TASK BRIEF. Reproduce exactly, from the data that follows, the line with "t, exec (.barArrive", the line with "20 else 60))", and every line that lies between them.

Stored data.
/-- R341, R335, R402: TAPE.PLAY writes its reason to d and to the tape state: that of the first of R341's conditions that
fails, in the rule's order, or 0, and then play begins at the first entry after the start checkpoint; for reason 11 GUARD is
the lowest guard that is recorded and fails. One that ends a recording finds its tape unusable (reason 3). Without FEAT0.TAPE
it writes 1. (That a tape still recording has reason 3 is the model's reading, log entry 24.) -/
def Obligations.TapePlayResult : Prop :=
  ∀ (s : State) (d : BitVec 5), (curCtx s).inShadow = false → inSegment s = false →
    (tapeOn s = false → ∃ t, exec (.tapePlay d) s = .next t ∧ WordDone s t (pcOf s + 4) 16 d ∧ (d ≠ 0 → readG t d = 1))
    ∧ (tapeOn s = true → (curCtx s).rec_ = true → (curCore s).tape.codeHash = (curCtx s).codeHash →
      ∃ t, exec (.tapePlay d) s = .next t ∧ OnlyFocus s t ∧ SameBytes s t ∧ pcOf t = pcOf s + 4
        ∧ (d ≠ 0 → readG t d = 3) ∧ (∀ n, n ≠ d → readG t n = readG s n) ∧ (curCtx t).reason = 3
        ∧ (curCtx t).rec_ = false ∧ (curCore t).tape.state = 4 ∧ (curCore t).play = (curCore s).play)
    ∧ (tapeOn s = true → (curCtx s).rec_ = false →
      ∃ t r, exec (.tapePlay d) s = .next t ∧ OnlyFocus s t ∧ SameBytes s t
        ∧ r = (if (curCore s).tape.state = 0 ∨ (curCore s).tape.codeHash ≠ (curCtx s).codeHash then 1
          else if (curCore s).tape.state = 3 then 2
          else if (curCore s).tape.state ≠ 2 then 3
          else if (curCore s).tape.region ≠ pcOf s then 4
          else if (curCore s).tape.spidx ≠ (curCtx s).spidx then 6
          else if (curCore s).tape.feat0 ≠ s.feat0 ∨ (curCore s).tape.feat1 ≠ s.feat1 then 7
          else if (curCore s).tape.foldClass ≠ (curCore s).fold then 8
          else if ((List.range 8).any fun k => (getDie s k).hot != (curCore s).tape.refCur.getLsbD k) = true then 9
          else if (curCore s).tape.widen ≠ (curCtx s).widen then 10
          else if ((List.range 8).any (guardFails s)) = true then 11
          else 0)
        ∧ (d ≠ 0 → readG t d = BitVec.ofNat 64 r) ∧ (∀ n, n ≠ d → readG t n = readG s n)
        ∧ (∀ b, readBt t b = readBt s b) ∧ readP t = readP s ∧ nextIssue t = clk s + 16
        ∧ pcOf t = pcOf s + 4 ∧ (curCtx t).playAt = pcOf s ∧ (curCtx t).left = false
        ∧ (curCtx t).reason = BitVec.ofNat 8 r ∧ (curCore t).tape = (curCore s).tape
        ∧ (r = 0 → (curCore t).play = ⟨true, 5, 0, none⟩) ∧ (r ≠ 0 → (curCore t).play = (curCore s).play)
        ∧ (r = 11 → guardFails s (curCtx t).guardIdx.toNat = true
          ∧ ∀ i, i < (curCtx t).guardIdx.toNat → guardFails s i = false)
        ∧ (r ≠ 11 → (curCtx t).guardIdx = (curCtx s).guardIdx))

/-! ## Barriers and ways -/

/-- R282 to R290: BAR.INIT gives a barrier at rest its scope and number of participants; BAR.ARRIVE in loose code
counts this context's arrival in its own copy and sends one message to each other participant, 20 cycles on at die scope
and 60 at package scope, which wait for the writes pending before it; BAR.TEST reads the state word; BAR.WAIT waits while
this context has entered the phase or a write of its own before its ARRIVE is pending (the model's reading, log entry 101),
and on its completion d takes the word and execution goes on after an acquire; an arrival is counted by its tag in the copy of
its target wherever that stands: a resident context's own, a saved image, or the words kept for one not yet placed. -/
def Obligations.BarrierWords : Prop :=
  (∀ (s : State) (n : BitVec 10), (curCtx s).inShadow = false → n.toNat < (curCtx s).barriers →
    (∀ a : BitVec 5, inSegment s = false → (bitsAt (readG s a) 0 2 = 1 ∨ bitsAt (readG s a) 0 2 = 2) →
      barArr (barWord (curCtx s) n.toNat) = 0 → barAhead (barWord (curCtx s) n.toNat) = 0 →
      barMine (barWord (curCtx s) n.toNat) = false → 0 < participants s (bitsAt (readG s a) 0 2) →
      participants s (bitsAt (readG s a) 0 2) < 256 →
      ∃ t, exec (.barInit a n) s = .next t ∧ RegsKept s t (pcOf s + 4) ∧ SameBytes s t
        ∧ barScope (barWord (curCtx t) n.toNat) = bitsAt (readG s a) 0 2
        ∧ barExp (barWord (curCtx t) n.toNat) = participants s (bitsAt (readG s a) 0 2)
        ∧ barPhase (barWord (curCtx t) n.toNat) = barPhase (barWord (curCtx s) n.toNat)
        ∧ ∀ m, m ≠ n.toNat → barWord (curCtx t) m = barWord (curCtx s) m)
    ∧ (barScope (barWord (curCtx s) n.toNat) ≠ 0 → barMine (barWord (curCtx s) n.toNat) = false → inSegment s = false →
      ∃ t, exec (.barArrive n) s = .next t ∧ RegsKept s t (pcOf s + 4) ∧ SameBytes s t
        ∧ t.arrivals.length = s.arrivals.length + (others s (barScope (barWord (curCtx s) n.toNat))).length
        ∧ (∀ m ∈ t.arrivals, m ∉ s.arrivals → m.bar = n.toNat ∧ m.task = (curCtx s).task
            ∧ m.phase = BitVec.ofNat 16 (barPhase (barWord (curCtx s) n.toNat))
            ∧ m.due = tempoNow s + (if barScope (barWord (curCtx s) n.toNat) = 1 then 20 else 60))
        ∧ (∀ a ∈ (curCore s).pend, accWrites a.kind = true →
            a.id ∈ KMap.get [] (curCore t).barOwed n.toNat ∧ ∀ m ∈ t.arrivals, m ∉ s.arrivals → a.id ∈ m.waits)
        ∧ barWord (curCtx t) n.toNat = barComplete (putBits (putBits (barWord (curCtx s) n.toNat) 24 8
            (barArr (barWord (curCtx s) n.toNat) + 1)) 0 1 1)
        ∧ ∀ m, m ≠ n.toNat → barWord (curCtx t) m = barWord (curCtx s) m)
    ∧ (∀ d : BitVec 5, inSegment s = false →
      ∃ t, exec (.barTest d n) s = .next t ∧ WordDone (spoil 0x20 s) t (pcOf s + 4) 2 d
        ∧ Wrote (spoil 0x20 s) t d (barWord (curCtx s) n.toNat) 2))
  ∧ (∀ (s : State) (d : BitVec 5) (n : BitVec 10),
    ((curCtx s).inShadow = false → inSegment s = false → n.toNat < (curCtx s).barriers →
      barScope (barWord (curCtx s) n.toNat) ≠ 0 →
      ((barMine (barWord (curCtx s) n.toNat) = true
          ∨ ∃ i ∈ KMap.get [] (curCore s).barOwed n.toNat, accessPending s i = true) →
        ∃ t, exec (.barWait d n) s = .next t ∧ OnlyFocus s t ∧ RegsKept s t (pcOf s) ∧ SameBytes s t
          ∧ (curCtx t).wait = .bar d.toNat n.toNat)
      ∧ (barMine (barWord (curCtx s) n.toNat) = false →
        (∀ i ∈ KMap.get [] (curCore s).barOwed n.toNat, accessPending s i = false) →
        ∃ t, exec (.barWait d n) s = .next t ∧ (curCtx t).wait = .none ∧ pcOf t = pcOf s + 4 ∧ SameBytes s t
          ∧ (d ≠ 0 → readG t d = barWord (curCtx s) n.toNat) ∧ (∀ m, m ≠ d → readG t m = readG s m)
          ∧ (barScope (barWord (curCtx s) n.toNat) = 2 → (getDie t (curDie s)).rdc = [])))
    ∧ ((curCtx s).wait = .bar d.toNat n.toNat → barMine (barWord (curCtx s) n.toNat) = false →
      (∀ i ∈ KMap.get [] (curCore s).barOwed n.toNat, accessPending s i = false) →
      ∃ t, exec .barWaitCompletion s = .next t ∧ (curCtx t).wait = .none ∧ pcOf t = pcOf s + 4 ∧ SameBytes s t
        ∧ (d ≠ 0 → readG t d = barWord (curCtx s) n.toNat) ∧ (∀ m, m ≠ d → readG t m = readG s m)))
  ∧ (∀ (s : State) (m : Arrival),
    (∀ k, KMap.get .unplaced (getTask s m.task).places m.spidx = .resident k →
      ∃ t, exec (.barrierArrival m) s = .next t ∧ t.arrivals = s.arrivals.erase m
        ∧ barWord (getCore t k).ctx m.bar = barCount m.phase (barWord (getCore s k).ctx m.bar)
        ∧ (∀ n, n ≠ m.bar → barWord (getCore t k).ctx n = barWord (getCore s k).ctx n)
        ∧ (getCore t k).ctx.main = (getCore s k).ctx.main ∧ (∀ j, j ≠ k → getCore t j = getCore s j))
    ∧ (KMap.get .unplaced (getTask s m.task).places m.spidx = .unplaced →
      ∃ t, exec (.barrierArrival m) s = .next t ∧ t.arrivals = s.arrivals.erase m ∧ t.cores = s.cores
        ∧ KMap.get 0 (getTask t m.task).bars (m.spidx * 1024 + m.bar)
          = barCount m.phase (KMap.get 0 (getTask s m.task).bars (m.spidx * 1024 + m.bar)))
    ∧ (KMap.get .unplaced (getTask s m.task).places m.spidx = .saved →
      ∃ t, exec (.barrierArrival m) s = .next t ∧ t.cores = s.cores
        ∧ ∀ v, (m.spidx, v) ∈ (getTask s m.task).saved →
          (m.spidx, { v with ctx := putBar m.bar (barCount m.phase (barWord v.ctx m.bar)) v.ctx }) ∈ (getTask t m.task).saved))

--

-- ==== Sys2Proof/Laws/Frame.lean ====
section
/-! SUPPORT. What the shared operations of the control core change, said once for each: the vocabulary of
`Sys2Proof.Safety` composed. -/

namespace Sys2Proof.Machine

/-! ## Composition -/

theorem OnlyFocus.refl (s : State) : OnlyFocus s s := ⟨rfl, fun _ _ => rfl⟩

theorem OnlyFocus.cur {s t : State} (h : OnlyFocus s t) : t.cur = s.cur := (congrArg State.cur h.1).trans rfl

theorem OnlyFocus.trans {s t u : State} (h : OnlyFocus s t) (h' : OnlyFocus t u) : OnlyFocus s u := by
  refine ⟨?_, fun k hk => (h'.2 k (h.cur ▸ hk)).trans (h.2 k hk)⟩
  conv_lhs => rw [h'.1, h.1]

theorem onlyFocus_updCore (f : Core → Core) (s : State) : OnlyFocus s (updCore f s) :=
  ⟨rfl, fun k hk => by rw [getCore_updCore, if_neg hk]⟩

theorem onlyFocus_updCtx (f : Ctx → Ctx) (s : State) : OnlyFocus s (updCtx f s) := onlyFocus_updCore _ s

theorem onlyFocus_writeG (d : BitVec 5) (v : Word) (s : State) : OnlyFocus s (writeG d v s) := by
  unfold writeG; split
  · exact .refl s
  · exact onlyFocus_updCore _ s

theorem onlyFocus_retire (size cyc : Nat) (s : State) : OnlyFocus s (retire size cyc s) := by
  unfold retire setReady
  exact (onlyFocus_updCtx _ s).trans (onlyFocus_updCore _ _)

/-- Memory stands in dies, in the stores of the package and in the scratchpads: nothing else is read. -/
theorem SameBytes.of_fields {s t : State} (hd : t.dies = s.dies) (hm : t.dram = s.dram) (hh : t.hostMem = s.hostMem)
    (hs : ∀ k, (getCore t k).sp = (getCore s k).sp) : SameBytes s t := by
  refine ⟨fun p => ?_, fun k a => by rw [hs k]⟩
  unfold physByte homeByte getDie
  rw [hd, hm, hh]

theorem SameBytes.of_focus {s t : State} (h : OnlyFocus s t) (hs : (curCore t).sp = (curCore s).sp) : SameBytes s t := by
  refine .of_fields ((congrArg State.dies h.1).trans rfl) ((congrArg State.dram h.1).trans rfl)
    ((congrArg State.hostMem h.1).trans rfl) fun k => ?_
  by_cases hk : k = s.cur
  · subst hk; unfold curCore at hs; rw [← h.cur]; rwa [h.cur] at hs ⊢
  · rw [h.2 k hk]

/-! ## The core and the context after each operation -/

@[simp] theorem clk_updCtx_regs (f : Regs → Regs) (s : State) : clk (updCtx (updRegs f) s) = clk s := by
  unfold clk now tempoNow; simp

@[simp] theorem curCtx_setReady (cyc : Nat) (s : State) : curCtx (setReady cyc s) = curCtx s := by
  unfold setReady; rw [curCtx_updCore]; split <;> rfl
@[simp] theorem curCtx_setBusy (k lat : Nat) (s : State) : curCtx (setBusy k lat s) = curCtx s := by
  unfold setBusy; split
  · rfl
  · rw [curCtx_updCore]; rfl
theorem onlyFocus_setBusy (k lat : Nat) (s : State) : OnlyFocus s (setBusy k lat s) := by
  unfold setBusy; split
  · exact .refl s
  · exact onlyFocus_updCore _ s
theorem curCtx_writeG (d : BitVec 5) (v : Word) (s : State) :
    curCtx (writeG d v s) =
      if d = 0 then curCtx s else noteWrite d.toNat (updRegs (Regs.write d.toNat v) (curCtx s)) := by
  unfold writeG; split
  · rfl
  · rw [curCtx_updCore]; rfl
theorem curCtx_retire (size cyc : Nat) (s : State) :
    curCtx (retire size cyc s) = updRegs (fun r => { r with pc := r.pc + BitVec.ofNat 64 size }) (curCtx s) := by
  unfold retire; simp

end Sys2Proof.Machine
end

...

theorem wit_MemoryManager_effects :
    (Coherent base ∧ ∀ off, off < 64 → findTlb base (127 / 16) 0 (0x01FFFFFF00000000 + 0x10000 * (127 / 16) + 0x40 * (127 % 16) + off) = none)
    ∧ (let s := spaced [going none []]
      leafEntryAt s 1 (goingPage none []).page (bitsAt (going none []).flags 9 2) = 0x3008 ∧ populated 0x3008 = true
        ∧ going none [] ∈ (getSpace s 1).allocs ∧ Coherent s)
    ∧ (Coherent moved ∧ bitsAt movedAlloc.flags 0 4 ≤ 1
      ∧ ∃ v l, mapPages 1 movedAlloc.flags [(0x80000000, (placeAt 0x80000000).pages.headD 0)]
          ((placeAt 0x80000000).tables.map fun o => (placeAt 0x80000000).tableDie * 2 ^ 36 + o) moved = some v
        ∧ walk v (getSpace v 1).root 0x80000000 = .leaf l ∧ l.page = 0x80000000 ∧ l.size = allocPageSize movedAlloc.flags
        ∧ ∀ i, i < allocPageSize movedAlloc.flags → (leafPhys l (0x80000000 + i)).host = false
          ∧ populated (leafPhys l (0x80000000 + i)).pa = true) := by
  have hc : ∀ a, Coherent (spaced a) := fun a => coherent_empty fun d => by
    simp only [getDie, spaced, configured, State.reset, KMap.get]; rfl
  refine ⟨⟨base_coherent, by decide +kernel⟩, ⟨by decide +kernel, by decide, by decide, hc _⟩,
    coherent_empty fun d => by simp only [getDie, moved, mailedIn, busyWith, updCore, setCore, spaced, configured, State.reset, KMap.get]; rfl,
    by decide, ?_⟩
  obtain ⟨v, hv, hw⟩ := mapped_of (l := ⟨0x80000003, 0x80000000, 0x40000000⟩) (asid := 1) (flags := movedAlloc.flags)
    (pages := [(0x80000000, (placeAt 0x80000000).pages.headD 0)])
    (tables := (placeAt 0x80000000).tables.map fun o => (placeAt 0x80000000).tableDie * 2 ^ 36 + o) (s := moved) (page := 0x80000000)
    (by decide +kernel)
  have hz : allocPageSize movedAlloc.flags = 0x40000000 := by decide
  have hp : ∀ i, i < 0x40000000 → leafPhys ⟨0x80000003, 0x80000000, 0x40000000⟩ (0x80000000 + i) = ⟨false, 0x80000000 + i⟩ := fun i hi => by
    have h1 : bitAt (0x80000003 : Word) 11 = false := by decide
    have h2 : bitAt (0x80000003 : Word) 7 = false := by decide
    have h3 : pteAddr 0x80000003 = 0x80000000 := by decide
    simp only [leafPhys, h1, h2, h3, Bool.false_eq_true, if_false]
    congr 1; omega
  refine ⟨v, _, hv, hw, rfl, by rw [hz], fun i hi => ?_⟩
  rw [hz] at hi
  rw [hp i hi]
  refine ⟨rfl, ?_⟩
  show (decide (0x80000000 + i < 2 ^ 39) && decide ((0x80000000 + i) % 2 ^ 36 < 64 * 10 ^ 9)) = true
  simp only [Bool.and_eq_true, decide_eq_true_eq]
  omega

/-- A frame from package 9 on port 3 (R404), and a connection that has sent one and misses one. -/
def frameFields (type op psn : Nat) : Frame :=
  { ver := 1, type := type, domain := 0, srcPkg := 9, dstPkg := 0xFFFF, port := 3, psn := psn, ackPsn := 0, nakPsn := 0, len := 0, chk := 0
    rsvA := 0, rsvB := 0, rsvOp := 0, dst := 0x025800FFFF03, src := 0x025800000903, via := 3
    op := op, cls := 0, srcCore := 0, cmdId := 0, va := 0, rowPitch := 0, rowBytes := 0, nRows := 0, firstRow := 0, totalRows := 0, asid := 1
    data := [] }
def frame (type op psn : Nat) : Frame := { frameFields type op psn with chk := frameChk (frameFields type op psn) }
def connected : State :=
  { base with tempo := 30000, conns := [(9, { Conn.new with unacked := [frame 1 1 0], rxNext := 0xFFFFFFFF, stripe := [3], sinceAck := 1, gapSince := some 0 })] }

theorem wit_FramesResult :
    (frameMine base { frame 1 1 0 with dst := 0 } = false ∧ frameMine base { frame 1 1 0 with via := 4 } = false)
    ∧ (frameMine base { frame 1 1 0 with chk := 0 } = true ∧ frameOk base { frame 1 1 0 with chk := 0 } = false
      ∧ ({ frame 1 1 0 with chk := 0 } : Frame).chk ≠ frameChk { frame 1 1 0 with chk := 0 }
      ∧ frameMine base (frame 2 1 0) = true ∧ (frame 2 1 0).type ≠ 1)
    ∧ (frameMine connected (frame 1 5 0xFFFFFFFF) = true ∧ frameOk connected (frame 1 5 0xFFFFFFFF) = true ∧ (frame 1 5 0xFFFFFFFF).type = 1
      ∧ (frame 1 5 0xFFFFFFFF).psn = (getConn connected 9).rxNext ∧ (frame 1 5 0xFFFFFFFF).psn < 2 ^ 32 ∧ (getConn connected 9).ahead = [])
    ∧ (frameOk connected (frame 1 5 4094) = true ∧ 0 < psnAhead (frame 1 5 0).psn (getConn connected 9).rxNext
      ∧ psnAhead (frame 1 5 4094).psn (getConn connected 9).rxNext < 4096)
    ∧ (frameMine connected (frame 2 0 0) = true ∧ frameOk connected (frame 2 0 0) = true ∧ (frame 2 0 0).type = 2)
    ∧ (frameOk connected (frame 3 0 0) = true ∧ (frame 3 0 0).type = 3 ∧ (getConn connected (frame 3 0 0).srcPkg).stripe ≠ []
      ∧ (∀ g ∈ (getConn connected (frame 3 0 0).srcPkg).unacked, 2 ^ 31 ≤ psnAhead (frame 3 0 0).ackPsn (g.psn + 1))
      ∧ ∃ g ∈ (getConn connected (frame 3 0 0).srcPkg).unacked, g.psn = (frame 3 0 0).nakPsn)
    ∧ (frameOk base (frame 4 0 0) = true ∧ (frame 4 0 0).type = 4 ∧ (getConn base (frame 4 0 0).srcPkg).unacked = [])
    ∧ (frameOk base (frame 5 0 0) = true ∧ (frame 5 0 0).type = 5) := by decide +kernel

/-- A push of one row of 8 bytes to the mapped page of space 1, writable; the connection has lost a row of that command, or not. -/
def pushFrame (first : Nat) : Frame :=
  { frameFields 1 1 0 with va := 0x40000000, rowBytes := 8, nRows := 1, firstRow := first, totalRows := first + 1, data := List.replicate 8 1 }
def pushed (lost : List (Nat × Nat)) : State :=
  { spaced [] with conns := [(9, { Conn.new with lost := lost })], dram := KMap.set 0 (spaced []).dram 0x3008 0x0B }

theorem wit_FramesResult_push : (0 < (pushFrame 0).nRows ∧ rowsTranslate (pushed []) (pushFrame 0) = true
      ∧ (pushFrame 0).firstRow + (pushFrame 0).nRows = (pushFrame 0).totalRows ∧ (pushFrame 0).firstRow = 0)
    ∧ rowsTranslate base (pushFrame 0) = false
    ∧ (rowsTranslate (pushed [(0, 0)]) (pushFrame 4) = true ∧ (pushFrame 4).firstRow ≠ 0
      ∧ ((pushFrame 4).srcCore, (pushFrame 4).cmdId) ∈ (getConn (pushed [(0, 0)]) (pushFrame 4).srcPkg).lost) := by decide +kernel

COMPLETED TASK.
      ∃ t, exec (.barArrive n) s = .next t ∧ RegsKept s t (pcOf s + 4) ∧ SameBytes s t
        ∧ t.arrivals.length = s.arrivals.length + (others s (barScope (barWord (curCtx s) n.toNat))).length
        ∧ (∀ m ∈ t.arrivals, m ∉ s.arrivals → m.bar = n.toNat ∧ m.task = (curCtx s).task
            ∧ m.phase = BitVec.ofNat 16 (barPhase (barWord (curCtx s) n.toNat))
            ∧ m.due = tempoNow s + (if barScope (barWord (curCtx s) n.toNat) = 1 then 20 else 60))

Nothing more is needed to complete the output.